Not Challenged Powers, Jurisdiction of BCI in Regulating Legal Education & Profession: Singhvi

Senior advocate A M Singhvi said on Friday he has not questioned the powers and jurisdiction of the Bar Council of India (BCI) in regulating legal education and profession and deplored his recent speech was taken “completely out of context” which was “rather unfortunate”.

He said observations purportedly attributed to him, including the “fundamentally erroneous and non-existent notion” that he had suggested “BCI should be out of regulation of legal education and/or of the legal profession” in the media are patently false and inaccurate.

The senior lawyer issued a statement in response to the comments made by the BCI about his recent speech at the American Bar Association (ABA) India Conference 2023 held in New Delhi.

“It is rather unfortunate that my speech was taken completely out of context and has been misquoted in the media and on that basis the BCI has made certain comments. I wish somebody had duly heard my speech and seen its YouTube link (attached at the end of this statement) before making these unjustified comments,” Singhvi said.

He said his speech was on legal education and not at all on any aspect of the legal profession, both of which are regulated by the BCI.

“At no point of time in my speech, had I questioned or challenged the powers and jurisdiction of the BCI in relation to regulating legal education and legal profession,” he said.
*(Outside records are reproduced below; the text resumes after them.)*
def cmdRawRouteSet : Cmd where
  opcode := 0x0207
  domain := fun _ => 2
  minLen := 8
  bad r k s :=
    let add := reqBit r 16 31
    [badSub r 1, badRoute r, (add && decide (r.plen < 16), .badParam, 6),
     (add && decide (512 * s.variant.kernels ≤ reqField r 16 16 12), .badParam, 18),
     (add && (!s.hasKernel (reqField r 20 0 3)
        || (decide (reqField r 20 0 3 = k) && decide (reqField r 20 4 2 = reqField r 16 0 2))), .badParam, 20)]
  act r k s :=
    let n := (reqWord r 12).toNat
    let ip := reqField r 16 0 2
    let inL := reqField r 16 16 12
    let ek := reqField r 20 0 3
    let ep := reqField r 20 4 2
    let outL := reqField r 20 16 12
    let enc := reqBit r 20 30
    let g := reqField r 24 0 11
    if !reqBit r 16 31 then .ok (if s.routeValid k n then s.dropRoute k n else s) []
    else
      .checked
        [(s.routeValid k n, .wrongState, 0x35), unreached s k ek,
         (enc && !(s.portAuth k ip && s.portAuth ek ep), .wrongState, 0x33),
         ((s.routeIn? k ip inL).isSome || s.labelHasSource ek ep outL
           || (s.portCtxs k ip).contains (inL / 512, inL % 512)
           || (decide (inL / 512 = k) && (decide (inL % 512 = s.ctrlCtx k ip) || decide (inL % 512 = 4) || decide (inL % 512 = 5))
               && s.portOpen k ip), .noResource, 1),
         (decide (s.freeFor ek ep (some outL) < g), .noResource, 0x8000 + s.freeFor ek ep (some outL))] s
        (let s := (s.clearRoute k n).setReg (Reg.RAW_ROUTE_A k n) (packWord [(0, 2, ip), (16, 12, inL), (31, 1, 1)])
         let s := s.setReg (Reg.RAW_ROUTE_B k n) (packWord [(0, 3, ek), (4, 2, ep), (16, 12, outL), (30, 1, enc.toNat)])
         let e := s.routeEgress k n
         .ok (s.place e.1 e.2 outL g) [])

def execRawRouteSet (r : Req) (s : State) : Result := onCommand cmdRawRouteSet r s

def cmdRawRouteRead : Cmd where
  opcode := 0x0307
  domain := fun _ => 2
  minLen := 4
  bad r _ _ := [badSub r 1, badRoute r]
  act r k s :=
    let n := (reqWord r 12).toNat
    .ok s [s.reg (Reg.RAW_ROUTE_A k n), s.reg (Reg.RAW_ROUTE_B k n),
           word (let e := s.routeEgress k n; s.gauge e.1 e.2 (s.routeOutLabel k n))]

def execRawRouteRead (r : Req) (s : State) : Result := onCommand cmdRawRouteRead r s

/-! ### Row tables (R146 to R152) -/

def cmdRowTableRead : Cmd where
  opcode := 0x0301
  domain := fun _ => 2
  minLen := 12
  bad r k s :=
    let first := (reqWord r 16).toNat
    let c := (reqWord r 20).toNat
    [badSub r 4, (decide (s.rowLen k (reqSub r) ≤ first), .badParam, 16),
     (decide (c < 1) || decide (255 < c) || decide (s.rowLen k (reqSub r) < first + c), .badParam, 20)]
  act r k s :=
    let p := reqSub r
    .ok s (s.reg (Reg.ROW_EPOCH k (s.rowPort k p))
      :: (List.range (reqWord r 20).toNat).map fun i =>
        word (if s.rowPort k p = p then s.rowEntry (reqBit r 12 0) k p ((reqWord r 16).toNat + i) else 0))

def execRowTableRead (r : Req) (s : State) : Result := onCommand cmdRowTableRead r s

/-- A port whose rows a job holds (R156), and a swap armed (R147). -/
def rowsBusy (s : State) (k p : Nat) : Check := (s.rowHeld k p, .busy, s.rowJob k p)
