-- ==== Sys2Proof/Machine/Switch.lean ====
section
/-! DEFINITION. What a link port does with an arriving cell (R128 to R134, R144, R145, R162, R182, R436, R437): label resolution, the
checks, reassembly of packets for a context, and the forwarding of raw-route cells. -/

namespace Sys2Proof.Machine

/-! ### The line format (Table 4.3, R133) -/

def crc8Bit (c : BitVec 8) : BitVec 8 := if c.getLsbD 7 then (c <<< 1) ^^^ 0x07 else c <<< 1

/-- HCHK: CRC-8, polynomial 0x07, initial value 0 (R133). -/
def crc8 (bs : List Byte) : BitVec 8 := bs.foldl (fun c b => (List.range 8).foldl (fun c _ => crc8Bit c) (c ^^^ b)) 0

/-- The 72 bytes of a cell, most significant first; the payload padded with zeros (R131, R132). -/
def cellBytes (c : Cell) : List Byte :=
  let count := c.payload.length
  let h := c.label % 4096 * 2 ^ 52 + c.cls % 8 * 2 ^ 49 + c.first.toNat * 2 ^ 48 + c.last.toNat * 2 ^ 47 + c.cm.toNat * 2 ^ 46
    + c.sealed.toNat * 2 ^ 45 + count % 128 * 2 ^ 38 + c.seq % 256 * 2 ^ 30
  let hb := (List.range 7).map fun i => BitVec.ofNat 8 (h / 2 ^ (56 - 8 * i))
  hb ++ [crc8 hb] ++ c.payload ++ List.replicate (64 - count) 0

/-- The header of a received cell as a number of 56 bits. -/
def headerNum (raw : List Byte) : Nat := (raw.take 7).foldl (fun n b => n * 256 + b.toNat) 0

/-- COUNT of a received cell. -/
def headerCount (raw : List Byte) : Nat := headerNum raw / 2 ^ 30 % 128

def cellOf (raw : List Byte) : Cell :=
  let h := headerNum raw
  { label := h / 2 ^ 44 % 4096, cls := h / 2 ^ 41 % 8, first := h / 2 ^ 40 % 2 == 1, last := h / 2 ^ 39 % 2 == 1,
    cm := h / 2 ^ 38 % 2 == 1, sealed := h / 2 ^ 37 % 2 == 1, seq := h / 2 ^ 22 % 256,
    payload := (raw.drop 8).take (min 64 (headerCount raw)) }

/-! ### Sequence and credit (R134, R144, Table 4.13) -/

/-- How far a SEQ lies ahead of the one expected. -/
def seqAhead (x : Ctx) (seq : Nat) : Nat := (seq + 256 - x.rxSeq) % 256

/-- A gap on a lossless tunnel: what follows is discarded and a NACK falls due; an encrypted tunnel starts again after its last whole
packet (R144). True beside the context when the gap is new. -/
def Ctx.gap (x : Ctx) (enc : Bool) : Ctx :=
  let x := if enc then { x with rxOpen := none, rxSeq := (x.wholeSeq + 1) % 256 } else x
  if x.nack then x else { x with nack := true, nackDue := true, changed := true }

/-- A cell in sequence. -/
def Ctx.inSeq (x : Ctx) (c : Cell) : Ctx :=
  { x with rxSeq := (c.seq + 1) % 256, nack := false, nackDue := false,
           wholeSeq := if c.last then c.seq else x.wholeSeq }

/-- Cells of the open packet. -/
def Ctx.openCells (x : Ctx) : Nat := match x.rxOpen with | some b => ceilDiv b.length 64 | none => 0

/-- The credit that an arriving cell uses (R184): a granted cell, or one of the first MIN before the first CREDIT entry. None where it has
none left. -/
def Ctx.useCredit (x : Ctx) (min : Nat) : Option Ctx :=
  if 0 < x.granted then some { x with granted := x.granted - 1 }
  else if !x.creditSent && decide (x.rxSeq < min) then some x
  else none

/-! ### Whole packets -/

/-- The packet number and phase parity of an encrypted packet (R436). -/
def packetPn (bs : List Byte) : Nat × Bool := (numAt bs 0 8 % 2 ^ 63, decide (byteAt bs 7 / 128 = 1))

/-- An encrypted packet that fails its tag or its PN (R437): a class 7 violation, and the quarantine at the sixteenth in a row. -/
def State.authReject (s : State) (k p n t m label : Nat) : State :=
  let s := s.bump (Reg.CRYPT_AUTH_FAIL k p) 1
  let x := s.ctxAt n t m
  let s := s.setCtxAt n t m { x with authFails := x.authFails + 1 }
  let s := s.violation k p 7 label (some (n, t))
  if 16 ≤ x.authFails + 1 ∧ 8 ≤ t then s.quarantine n t 7 else s

/-- The phase of a received packet on a port, from its parity (R437): the newest received, the one before while its keys are kept, or the
next, which begins with it. -/
def Port.packetPhase (x : Port) (odd : Bool) : Nat :=
  if decide (x.rxPhase % 2 = 1) == odd then x.rxPhase else if x.oldKeys then x.rxPhase - 1 else x.rxPhase + 1

/-- A context after a packet whose tag is good: none where its PN is not above the highest accepted in its phase (R437). -/
def Ctx.takePn (x : Ctx) (phase pn : Nat) : Option Ctx :=
  match x.pn.find? fun e => e.1 == phase with
  | some e => if pn ≤ e.2 then none else some { x with pn := smapInsert x.pn phase pn }
  | none => some { x with pn := smapInsert x.pn phase pn }

/-- The first packet of a phase has arrived on a port. -/
def State.phaseRx (s : State) (k p phase : Nat) : State :=
  let x := s.port k p
  if x.rxPhase < phase then s.setPort k p { x with rxPhase := phase, oldKeys := true } else s

/-- The cleartext of a received packet: none where the engine rejects it (R437). `plain` is what AES-256-GCM yields, none for a wrong tag. -/
def State.decrypt (s : State) (k p n t m label : Nat) (bs : List Byte) (plain : Option (List Byte)) : Option (List Byte) × State :=
  let x := s.ctxAt n t m
  let pn := packetPn bs
  let phase := (s.port k p).packetPhase pn.2
  match plain with
  | none => (none, s.authReject k p n t m label)
  | some b =>
    if bs.length < 24 then (none, s.authReject k p n t m label)
    else match x.takePn phase pn.1 with
      | none => (none, (s.bump (Reg.CRYPT_REPLAY k p) 1).authReject k p n t m label)
      | some y => (some b, (s.setCtxAt n t m { y with authFails := 0 }).phaseRx k p phase)

/-- What a context does on a seal failure (R372): discard, or quarantine the tunnel. -/
def State.sealReject (s : State) (n t m : Nat) : State :=
  let s := s.sealFail n t m
  let act := s.sealAction n t
  if act = 2 ∨ act = 0 ∧ lossless (s.tunClass n t) then s.quarantine n t 0 else s

/-- A whole packet for a context: decrypted, its seal checked and taken off, snooped, and queued for the adapter. -/
def State.rxPacket (s : State) (k p n t m : Nat) (c : Cell) (enc : Bool) (cm : Bool) (bs : List Byte) (plain : Option (List Byte))
    (busy : Bool) : State :=
  let d := if enc then s.decrypt k p n t m c.label bs plain else (some bs, s)
  match d.1 with
  | none => d.2
  | some b =>
    let s := d.2
    let want := s.ctxSeals n t
    if decide (8 ≤ t) && (c.sealed != want || (want && !sealGood b)) then s.sealReject n t m
    else
      let b := if want then b.take (b.length - 4) else b
      let s := s.snoop n t true busy b
      let x := s.ctxAt n t m
      s.setCtxAt n t m { x with rxq := x.rxq ++ [(cm, b)], changed := x.changed || lossless c.cls }

/-! ### Cells of a context -/

/-- The open packet of a context discarded and counted (R145). -/
def State.dropOpen (s : State) (n t m : Nat) (dropping : Bool) : State :=
  let x := s.ctxAt n t m
  let s := if x.openCells = 0 then s else s.bump (Reg.TUN_DISCARD n t) x.openCells
  s.setCtxAt n t m { x with rxOpen := none, rxCm := false, dropping := dropping }

/-- A cell admitted to a receive queue (R181, R182): class 5 by its FIRST cell, classes 1 and 2 cell by cell, lossless ones always. -/
def State.rxAdmits (s : State) (n t : Nat) (c : Cell) : Bool :=
  let f := s.bufFree n
  if lossless c.cls then true
  else if c.cls = 5 then (if c.first then s.admits n t (s.rxDepth n t) f else decide (0 < f))
  else s.admits n t (s.rxDepth n t) f

/-- A cell in its place in the packet: framing (R132), admission, marking, and the packet when it is whole. -/
def State.rxBody (s : State) (k p n t m count : Nat) (c : Cell) (enc : Bool) (plain : Option (List Byte)) (busy : Bool) : State :=
  let x := s.ctxAt n t m
  if count = 0 ∨ 64 < count ∨ (count < 64 ∧ !c.last) then
    (s.dropOpen n t m !c.last).violation k p 4 c.label (some (n, t))
  else if !c.first && x.rxOpen.isNone then
    if x.dropping then (s.bump (Reg.TUN_DISCARD n t) 1).setCtxAt n t m { x with dropping := !c.last }
    else (s.setCtxAt n t m { x with dropping := !c.last }).violation k p 4 c.label (some (n, t))
  else
    let s := if c.first then s.dropOpen n t m false else s
    if !s.rxAdmits n t c then ((s.dropOpen n t m !c.last).bump (Reg.Q_DROP n t) 1).bump (Reg.TUN_DISCARD n t) 1
    else
      let w := s.markCells n t (s.rxDepth n t) [c]
      let s := w.2
      let x := s.ctxAt n t m
      let cm := x.rxCm || c.cm || (w.1.any (·.cm))
      let bs := (x.rxOpen.getD []) ++ c.payload
      if c.last then
        ((s.setCtxAt n t m { x with rxOpen := none, rxCm := false }).rxPacket k p n t m c enc cm bs plain busy).notePeak n
      else (s.setCtxAt n t m { x with rxOpen := some bs, rxCm := cm }).notePeak n

/-- A cell for context (n, t) has come to its kernel, in a state that takes cells (R134, R137, R144, Table 4.13). A CLASS 0 cell on the label of a context
other than a control tunnel carries a link message (R140, log entry 20). -/
def State.rxLand (s : State) (k p n t m count : Nat) (c : Cell) (enc : Bool) (plain : Option (List Byte)) (busy : Bool) : State :=
  let s := s.bump (Reg.TUN_CELLS_RX n t) 1
  let x := s.ctxAt n t m
  let d := seqAhead x c.seq
  if !([1, 2, 3].contains (s.tunState n t)) then s.bump (Reg.TUN_DISCARD n t) 1
  else if c.cls = 0 ∧ 4 ≤ t then s
  else if c.cls ≠ s.tunClass n t then s.violation k p 3 c.label (some (n, t))
  else if lossless c.cls then
    if 128 < d then s.violation k p 5 c.label (some (n, t))
    else if d ≠ 0 then
      let s := if x.nack then s else s.bump (Reg.TUN_GAPS n t) 1
      s.setCtxAt n t m (x.gap enc)
    else
      match x.useCredit (s.qMin n t) with
      | none =>
        let s := s.violation k p 6 c.label (some (n, t))
        if 8 ≤ t then s.quarantine n t 6 else s.quarantineShared n t p 6
      | some x => (s.setCtxAt n t m { x.inSeq c with changed := true }).rxBody k p n t m count c enc plain busy
  else
    let s := if d = 0 then s else (s.bump (Reg.TUN_GAPS n t) 1).dropOpen n t m true
    (s.setCtxAt n t m ((s.ctxAt n t m).inSeq c)).rxBody k p n t m count c enc plain busy

/-! ### Cells of a raw route (R130, R176, R177, R182) -/

/-- The key under which a route queues at its egress: its member of a loose ply counts (R134). -/
def State.routeOutKey (s : State) (n r : Nat) : Nat := let e := s.routeEgress n r; routeKey n r (s.memberOf e.1 e.2)

/-- The transit queue of a route for cells of a class. -/
def State.routeQ (s : State) (n r cls : Nat) : Nat := let e := s.routeEgress n r; transitQ (s.rowPort e.1 e.2) (s.classNode e.1 cls)

/-- Cells stored in a transit queue, marked from MARK on (R185). -/
def State.storeRouted (s : State) (k q key : Nat) (cs : List Cell) : State :=
  let l := s.transit k q
  let w := s.markCells k q l.length cs
  (w.2.setTransit k q (l ++ w.1.map fun c => (key, c))).notePeak k

/-- A cell that cuts through port (k, p) and loses its stitch is stored instead (R177). -/
def State.storeCut (s : State) (k p : Nat) : State :=
  let x := s.port k p
  match x.cut with
  | none => s
  | some c => (s.setPort k p { x with cut := none }).storeRouted k (transitQ p (s.classNode k c.2.cls)) c.1 [c.2]

/-- A routed cell cuts through (R176): the transit queue is empty, the egress stitch lasts at least as long as the ingress stitch, and the route needs no
encryption. Its header has passed HCHK, and a cell of a route is never multicast. -/
def State.cutsThrough (s : State) (k p n r : Nat) (c : Cell) : Bool :=
  let e := s.routeEgress n r
  (s.transit e.1 (s.routeQ n r c.cls)).isEmpty && (s.port e.1 (s.rowPort e.1 e.2)).cut.isNone && !s.routeEnc n r
    && decide (s.stitchUnits k p ≤ s.stitchUnits e.1 e.2)

/-- Cells go to the egress of a route under its egress label and the next SEQ there; the first may cut through. -/
def State.queueRoute (s : State) (k p n r : Nat) (cs : List Cell) : State :=
  let e := s.routeEgress n r
  let q := s.rowPort e.1 e.2
  let out := s.routeOutLabel n r
  let key := s.routeOutKey n r
  let x := s.routeCtx key
  let cs := cs.mapIdx fun i c => { c with label := out, seq := (x.txSeq + i) % 256, bucket := bucketOf out [] }
  let s := s.setRouteCtx key { x with txSeq := (x.txSeq + cs.length) % 256, cls := (cs.map (·.cls)).headD x.cls }
  match cs with
  | [c] =>
    if s.cutsThrough k p n r c then s.setPort e.1 q { s.port e.1 q with cut := some (key, c) }
    else (s.storeCut e.1 q).storeRouted e.1 (s.routeQ n r c.cls) key [c]
  | _ => (s.storeCut e.1 q).storeRouted e.1 (s.routeQ n r ((cs.map (·.cls)).headD 0)) key cs

/-- Whether a transit queue takes a routed cell (R181, R182). -/
def State.routeAdmits (s : State) (n r : Nat) (c : Cell) : Bool :=
  let e := s.routeEgress n r
  let q := s.routeQ n r c.cls
  let f := s.bufFree e.1
  if lossless c.cls then true
  else if c.cls = 5 ∧ !c.first then decide (0 < f)
  else s.admits e.1 q (s.transit e.1 q).length f

/-- The partial packet that a route has in a transit queue is discarded and counted (R182). -/
def State.dropPartial (s : State) (n r : Nat) (c : Cell) : State :=
  let e := s.routeEgress n r
  let q := s.routeQ n r c.cls
  let key := s.routeOutKey n r
  let l := s.transit e.1 q
  let mine := (l.filter fun y => y.1 == key).length
  let part := ((l.reverse.filter fun y => y.1 == key).takeWhile fun y => !y.2.last).length
  let keep := (l.foldl (fun (a : List (Nat × Cell) × Nat) y =>
    if y.1 = key then (if a.2 < mine - part then (a.1 ++ [y], a.2 + 1) else a) else (a.1 ++ [y], a.2)) ([], 0)).1
  ((s.setTransit e.1 q keep).dropFetched fun x => x.raw && x.n == key).bump (Reg.Q_DROP e.1 q) part

/-- A cell of a route has come to the kernel of its egress: its queue takes it, or it is dropped and counted. A network packet is dropped as a whole,
cells of classes 1 and 2 one at a time (R182). -/
def State.routeLand (s : State) (k p n r : Nat) (c : Cell) : State :=
  let key := routeKey n r (s.memberOf k p)
  let x := s.routeCtx key
  let e := s.routeEgress n r
  if !s.routeValid n r then s
  else if x.dropping && !c.first then s.setRouteCtx key { x with dropping := !c.last }
  else if !s.routeAdmits n r c then
    let s := if c.cls = 5 ∧ !c.first then s.dropPartial n r c else s
    (s.setRouteCtx key { s.routeCtx key with dropping := c.cls == 5 && !c.last }).bump (Reg.Q_DROP e.1 (s.routeQ n r c.cls)) 1
  else (s.setRouteCtx key { x with dropping := false }).queueRoute k p n r [c]

/-! ### Cells over seams (R20 to R22, R172) -/

/-- Two cells go to the same queue, in which their order stands (R172). -/
def FlightEnd.same : FlightEnd → FlightEnd → Bool
  | .rx _ _ n t m _ _ _ _, .rx _ _ a b c _ _ _ _ => n == a && t == b && m == c
  | .route _ _ n r, .route _ _ a b => n == a && r == b
  | .egress k p x, .egress a b y => k == a && p == b && x == y
  | _, _ => false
According to some media reports, the BCI has assailed Singhvi’s reported statement and termed it baseless.

In his statement, Singhvi said, in the 20-minute speech that he delivered as a special address, he had focused on the broader challenges of legal education confronting India and how it can be addressed effectively.

He said he had devoted much of the speech on the specific reform initiatives that can be undertaken towards addressing the challenges of legal education.

“Whatever I have said in this regard resonates with the speeches and observations by the Chairman of the BCI and the Union Law Minister on many past occasions, including a recent statement in which an effort is being made by the BCI to revisit the functioning of nearly 500 law schools with a view to addressing mediocrity in legal education and promoting excellence in our law schools,” he said.

“As a senior member of the Bar, I fully recognise and appreciate the statutory powers, duties, responsibilities and obligations of the Bar Council of India to regulate legal education and legal profession. I had no intention, nor was it my view to question these well-established powers of the BCI as a statutory regulator nor did I factually do so,” Singhvi said.

Singhvi said while the entire speech of 20 minutes had examined the role of institutional reforms in legal education, “towards the end of my speech, for merely 90 seconds, I made a reference to the reforms that can be initiated by the BCI itself in relation to the regulation of legal education.”

He said he had made a suggestion that an empowered, broad-based, separate committee of academicians, chief justices, eminent lawyers should be set up or an independent and autonomous national council for legal education and research, generally created by or under the auspices of the BCI for reimagining legal education.

“The most important part of this suggestion that seems to have been missed completely is that it clearly and unequivocally makes the point of this reform under the ambit of the BCI,” Singhvi said.

The senior advocate said he is indeed cognisant of the fact that BCI will have to lead the reforms relating to legal education and it is only appropriate that they are made responsible for the reforms.

“My concern in this speech and more generally in relation to legal education is as to how we can contribute to the development of a sound legal education ecosystem in India that will ultimately strengthen the quality of the Bar and the Bench – a purpose and vision that is very much in line with the vision of the Bar Council of India itself,” he said.

“Whatever observations that have been purportedly attributed to me (including the fundamentally erroneous and non-existent notion that I suggested that “BCI should be out of regulation of legal education and/or of the legal profession”) in the media are patently false and inaccurate,” Singhvi said.

On March 3, Chief Justice of India (CJI) D Y Chandrachud had said truth has become a “victim” in the age of false news and with the spread of social media, something which is said as a seed germinates into virtually a whole theory that can never be tested on the anvil of rationale science.

Justice Chandrachud was speaking at the American Bar Association India Conference 2023 here on the theme ‘Law in the age of Glocalisation: Convergence of India and the West’.